ACTION ITEM ::
The lines below that include "coveredByCopy" are to be found and copied.

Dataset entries

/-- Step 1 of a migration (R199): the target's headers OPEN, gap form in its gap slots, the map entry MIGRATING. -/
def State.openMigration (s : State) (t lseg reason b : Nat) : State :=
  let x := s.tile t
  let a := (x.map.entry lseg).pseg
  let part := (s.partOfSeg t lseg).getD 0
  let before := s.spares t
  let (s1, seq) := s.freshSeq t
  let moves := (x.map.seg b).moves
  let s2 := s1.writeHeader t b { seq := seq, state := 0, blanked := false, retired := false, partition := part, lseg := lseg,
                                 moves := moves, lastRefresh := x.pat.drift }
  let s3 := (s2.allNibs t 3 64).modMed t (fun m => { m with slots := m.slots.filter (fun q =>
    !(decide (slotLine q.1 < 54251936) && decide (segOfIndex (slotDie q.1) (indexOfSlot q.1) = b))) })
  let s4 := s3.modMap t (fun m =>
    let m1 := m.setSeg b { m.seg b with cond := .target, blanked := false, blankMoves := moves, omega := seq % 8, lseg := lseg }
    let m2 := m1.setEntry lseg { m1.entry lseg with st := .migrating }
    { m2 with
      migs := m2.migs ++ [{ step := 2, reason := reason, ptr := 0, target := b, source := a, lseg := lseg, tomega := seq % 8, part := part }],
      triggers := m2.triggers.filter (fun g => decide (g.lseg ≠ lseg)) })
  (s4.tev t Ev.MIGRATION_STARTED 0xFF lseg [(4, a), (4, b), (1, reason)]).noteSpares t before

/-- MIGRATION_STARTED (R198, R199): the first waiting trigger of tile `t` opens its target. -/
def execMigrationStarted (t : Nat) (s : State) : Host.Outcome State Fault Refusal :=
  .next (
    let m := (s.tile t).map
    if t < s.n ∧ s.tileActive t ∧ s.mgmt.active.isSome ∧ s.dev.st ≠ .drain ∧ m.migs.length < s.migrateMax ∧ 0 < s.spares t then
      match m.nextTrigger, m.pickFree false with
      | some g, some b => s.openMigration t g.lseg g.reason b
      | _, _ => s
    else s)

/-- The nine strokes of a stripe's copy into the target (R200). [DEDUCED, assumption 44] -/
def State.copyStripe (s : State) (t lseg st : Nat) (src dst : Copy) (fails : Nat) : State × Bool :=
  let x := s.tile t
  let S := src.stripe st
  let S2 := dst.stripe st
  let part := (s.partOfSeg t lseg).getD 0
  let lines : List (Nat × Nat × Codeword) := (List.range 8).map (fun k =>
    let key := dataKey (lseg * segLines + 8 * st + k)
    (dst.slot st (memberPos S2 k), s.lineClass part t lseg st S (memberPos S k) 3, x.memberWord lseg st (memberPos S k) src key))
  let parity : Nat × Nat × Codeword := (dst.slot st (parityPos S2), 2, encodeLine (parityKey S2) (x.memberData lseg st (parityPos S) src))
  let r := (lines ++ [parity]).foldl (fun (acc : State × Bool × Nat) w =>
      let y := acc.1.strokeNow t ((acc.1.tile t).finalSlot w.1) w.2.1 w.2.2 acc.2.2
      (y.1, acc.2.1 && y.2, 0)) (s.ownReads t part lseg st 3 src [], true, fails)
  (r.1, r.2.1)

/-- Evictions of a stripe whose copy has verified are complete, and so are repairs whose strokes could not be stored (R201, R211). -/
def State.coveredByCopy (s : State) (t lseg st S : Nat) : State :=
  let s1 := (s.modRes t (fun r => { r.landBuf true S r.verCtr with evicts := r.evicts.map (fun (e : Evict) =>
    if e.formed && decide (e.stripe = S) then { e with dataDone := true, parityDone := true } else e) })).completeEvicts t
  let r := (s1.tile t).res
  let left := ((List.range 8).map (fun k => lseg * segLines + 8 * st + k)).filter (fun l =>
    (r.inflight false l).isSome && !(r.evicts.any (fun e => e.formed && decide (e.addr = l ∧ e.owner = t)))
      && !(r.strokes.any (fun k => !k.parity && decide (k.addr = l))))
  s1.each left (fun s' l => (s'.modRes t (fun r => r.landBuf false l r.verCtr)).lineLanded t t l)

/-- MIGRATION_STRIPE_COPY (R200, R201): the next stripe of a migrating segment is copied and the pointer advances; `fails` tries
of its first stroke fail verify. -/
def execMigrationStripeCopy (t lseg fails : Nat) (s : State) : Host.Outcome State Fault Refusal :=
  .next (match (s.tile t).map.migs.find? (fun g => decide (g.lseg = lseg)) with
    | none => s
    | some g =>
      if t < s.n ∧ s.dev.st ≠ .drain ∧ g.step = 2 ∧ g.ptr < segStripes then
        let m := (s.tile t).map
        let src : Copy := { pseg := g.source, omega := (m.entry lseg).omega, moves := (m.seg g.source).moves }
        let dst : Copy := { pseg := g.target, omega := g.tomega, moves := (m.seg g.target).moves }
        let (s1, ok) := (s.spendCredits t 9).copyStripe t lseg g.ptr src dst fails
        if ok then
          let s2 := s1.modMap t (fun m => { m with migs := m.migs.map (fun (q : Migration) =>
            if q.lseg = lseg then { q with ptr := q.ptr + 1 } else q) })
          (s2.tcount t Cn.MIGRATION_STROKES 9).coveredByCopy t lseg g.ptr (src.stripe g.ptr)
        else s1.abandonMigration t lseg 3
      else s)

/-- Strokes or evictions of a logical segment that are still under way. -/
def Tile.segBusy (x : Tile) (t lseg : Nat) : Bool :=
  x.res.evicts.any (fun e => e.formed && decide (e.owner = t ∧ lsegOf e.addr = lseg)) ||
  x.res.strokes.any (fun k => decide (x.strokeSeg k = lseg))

==

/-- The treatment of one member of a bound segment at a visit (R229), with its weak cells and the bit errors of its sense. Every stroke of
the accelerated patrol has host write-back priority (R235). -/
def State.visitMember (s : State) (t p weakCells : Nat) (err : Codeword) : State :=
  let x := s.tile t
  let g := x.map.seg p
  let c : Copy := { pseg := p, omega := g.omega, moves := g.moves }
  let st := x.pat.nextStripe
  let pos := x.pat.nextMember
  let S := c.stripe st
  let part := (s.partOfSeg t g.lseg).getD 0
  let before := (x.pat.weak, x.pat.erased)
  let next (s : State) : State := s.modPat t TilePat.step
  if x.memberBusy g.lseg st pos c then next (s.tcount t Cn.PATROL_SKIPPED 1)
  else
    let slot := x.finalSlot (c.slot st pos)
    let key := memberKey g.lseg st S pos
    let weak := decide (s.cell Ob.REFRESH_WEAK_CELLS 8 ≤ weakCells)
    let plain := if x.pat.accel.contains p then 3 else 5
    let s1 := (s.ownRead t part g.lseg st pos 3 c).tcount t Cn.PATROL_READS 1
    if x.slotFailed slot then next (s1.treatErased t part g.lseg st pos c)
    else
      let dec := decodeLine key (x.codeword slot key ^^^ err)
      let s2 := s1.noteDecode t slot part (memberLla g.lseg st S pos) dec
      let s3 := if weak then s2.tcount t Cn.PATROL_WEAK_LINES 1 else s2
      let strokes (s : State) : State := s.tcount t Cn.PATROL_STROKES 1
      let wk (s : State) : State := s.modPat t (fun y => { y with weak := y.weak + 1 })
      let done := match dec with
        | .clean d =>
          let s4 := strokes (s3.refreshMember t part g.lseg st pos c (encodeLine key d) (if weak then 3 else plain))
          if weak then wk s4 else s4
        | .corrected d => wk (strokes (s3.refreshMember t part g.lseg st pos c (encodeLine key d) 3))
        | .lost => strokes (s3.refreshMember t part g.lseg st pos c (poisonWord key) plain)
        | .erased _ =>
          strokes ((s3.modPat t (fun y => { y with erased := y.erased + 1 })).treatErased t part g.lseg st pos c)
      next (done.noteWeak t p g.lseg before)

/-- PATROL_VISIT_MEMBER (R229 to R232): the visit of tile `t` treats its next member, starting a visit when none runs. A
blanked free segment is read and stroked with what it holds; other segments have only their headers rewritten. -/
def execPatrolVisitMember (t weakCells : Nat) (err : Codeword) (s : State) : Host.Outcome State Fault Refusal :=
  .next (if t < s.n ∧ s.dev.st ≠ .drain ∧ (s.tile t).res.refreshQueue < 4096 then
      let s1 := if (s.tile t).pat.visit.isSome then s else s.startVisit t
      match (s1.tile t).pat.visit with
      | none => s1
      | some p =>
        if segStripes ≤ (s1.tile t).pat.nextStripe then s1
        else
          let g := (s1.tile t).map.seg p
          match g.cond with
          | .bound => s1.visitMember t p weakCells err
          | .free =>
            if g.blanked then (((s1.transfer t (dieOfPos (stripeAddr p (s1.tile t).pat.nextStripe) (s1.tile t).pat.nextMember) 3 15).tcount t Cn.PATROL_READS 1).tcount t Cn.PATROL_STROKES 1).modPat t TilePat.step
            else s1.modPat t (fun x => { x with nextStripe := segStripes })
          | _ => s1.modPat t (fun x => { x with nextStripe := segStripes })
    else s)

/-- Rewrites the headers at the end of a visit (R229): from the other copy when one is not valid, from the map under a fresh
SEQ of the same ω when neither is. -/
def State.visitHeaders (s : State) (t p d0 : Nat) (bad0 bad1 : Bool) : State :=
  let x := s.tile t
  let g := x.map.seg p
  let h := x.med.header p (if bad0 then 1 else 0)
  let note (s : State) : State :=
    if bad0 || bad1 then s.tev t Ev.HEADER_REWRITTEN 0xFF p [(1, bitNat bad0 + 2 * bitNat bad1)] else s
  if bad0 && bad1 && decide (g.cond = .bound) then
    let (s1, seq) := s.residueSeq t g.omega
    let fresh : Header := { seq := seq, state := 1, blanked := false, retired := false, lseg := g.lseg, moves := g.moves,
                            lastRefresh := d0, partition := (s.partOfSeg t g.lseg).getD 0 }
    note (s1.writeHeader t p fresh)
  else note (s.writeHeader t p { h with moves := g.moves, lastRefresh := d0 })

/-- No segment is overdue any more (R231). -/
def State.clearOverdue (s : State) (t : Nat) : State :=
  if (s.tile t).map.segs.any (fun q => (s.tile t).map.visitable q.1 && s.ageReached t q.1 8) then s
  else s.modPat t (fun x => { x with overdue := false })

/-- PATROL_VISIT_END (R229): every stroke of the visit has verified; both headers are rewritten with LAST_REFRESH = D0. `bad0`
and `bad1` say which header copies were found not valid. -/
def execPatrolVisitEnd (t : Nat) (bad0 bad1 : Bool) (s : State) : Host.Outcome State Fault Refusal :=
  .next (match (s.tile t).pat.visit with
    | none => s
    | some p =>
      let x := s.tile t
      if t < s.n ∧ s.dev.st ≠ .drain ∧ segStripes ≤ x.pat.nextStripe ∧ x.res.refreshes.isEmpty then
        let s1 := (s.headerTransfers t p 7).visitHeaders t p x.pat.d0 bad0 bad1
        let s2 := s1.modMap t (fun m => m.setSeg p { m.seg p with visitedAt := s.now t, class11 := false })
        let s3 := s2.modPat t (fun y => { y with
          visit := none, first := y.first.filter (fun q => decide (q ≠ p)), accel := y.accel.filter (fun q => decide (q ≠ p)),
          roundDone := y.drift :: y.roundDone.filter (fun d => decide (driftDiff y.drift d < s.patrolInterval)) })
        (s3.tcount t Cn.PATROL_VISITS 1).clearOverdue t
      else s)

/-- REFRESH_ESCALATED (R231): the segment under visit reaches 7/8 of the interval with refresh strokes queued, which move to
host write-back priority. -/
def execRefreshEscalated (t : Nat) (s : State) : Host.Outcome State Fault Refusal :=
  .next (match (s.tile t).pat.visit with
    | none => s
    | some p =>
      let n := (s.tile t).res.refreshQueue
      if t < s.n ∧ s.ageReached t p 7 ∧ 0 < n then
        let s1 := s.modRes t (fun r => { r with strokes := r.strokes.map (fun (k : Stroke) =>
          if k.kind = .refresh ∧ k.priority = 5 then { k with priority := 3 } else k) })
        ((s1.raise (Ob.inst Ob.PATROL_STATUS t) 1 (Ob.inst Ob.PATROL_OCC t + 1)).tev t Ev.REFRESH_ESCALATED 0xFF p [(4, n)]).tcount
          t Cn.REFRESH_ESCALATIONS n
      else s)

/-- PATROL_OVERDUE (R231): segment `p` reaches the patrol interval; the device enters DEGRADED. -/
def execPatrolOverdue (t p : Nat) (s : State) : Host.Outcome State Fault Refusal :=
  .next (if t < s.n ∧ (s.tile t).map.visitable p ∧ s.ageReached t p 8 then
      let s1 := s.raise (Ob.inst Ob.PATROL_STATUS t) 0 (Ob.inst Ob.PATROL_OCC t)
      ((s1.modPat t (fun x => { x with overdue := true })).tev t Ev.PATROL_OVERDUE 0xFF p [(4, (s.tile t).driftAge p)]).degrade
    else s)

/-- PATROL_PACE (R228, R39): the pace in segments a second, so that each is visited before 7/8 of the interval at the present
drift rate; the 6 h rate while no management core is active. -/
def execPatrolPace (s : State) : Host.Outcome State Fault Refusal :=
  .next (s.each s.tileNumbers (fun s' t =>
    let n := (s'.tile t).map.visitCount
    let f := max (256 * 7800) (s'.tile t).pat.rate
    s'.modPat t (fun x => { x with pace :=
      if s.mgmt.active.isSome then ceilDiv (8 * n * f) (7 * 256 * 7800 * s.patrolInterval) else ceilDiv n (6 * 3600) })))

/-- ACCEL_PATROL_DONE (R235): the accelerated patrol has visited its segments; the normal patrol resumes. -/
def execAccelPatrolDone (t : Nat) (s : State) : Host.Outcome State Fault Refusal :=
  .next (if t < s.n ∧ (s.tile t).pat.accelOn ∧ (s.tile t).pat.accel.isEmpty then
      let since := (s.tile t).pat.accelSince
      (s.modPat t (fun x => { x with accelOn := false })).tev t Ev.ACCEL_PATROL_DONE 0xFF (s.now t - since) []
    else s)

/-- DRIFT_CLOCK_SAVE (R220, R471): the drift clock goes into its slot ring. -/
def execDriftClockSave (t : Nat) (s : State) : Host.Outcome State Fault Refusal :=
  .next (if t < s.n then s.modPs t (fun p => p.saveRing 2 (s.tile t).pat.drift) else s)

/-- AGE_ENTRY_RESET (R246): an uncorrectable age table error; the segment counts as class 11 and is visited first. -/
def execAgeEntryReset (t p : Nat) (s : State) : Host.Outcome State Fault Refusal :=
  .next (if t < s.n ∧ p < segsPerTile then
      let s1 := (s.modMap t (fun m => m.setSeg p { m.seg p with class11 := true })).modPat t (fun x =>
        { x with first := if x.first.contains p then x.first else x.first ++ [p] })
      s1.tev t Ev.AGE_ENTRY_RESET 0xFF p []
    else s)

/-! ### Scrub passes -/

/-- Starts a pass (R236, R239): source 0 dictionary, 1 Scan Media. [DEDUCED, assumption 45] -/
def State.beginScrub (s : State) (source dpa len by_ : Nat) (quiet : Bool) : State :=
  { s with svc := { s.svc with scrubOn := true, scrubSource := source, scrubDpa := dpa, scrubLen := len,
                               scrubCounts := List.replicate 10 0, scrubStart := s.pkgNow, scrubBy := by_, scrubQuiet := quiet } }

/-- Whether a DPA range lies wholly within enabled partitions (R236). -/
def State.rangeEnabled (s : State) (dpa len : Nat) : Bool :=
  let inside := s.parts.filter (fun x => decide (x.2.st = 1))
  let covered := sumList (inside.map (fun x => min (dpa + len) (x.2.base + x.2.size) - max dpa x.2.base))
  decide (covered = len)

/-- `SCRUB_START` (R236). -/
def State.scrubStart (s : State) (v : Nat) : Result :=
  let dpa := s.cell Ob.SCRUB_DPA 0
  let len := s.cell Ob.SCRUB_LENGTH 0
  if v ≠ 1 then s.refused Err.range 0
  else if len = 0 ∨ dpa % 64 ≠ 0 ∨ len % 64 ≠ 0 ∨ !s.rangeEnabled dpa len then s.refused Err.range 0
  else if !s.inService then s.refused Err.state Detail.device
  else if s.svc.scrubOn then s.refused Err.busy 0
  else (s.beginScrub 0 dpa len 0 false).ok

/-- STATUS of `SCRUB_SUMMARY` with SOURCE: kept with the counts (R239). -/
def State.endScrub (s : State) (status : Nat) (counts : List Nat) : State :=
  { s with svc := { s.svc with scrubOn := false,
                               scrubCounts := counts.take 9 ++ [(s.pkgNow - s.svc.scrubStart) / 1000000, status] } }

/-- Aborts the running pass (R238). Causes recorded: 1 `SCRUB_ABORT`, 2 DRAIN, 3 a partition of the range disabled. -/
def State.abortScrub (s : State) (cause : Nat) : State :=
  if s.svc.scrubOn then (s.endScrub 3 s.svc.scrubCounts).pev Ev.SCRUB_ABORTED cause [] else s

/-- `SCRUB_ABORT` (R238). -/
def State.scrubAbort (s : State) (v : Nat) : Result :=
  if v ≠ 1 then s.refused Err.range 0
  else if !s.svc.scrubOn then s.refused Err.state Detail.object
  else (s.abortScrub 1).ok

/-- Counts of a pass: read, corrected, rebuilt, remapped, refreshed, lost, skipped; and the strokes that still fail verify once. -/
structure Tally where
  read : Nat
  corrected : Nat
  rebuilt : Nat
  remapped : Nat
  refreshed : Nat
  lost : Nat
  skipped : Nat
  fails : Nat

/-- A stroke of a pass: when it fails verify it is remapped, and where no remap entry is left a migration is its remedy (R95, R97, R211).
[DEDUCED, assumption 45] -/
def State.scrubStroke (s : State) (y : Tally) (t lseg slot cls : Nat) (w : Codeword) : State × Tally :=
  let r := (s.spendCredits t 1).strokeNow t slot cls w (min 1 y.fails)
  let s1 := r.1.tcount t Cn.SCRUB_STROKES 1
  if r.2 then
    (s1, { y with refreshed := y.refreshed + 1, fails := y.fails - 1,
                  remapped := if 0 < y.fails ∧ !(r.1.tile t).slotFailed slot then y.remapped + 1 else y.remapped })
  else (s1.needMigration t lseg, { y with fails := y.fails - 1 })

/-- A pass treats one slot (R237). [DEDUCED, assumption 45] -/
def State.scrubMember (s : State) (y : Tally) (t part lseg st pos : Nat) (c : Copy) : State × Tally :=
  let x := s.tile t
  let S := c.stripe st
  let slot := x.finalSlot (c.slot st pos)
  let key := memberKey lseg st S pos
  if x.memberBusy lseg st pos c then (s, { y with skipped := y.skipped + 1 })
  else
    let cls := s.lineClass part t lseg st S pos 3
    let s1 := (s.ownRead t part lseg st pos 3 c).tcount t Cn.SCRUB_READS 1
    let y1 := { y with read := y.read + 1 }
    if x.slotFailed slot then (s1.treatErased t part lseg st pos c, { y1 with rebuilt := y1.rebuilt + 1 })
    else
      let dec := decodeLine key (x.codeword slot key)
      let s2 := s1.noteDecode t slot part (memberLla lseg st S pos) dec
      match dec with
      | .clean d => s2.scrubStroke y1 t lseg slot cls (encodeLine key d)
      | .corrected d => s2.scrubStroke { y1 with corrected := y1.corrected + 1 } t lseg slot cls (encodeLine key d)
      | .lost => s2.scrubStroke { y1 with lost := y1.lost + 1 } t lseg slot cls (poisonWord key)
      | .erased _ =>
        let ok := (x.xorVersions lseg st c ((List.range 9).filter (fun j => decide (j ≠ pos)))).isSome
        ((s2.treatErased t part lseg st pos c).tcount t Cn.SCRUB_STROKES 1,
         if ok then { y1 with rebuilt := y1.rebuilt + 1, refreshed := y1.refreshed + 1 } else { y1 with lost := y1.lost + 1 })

RESULT OF THE TASK ::
def State.coveredByCopy (s : State) (t lseg st S : Nat) : State :=
          (s2.tcount t Cn.MIGRATION_STROKES 9).coveredByCopy t lseg g.ptr (src.stripe g.ptr)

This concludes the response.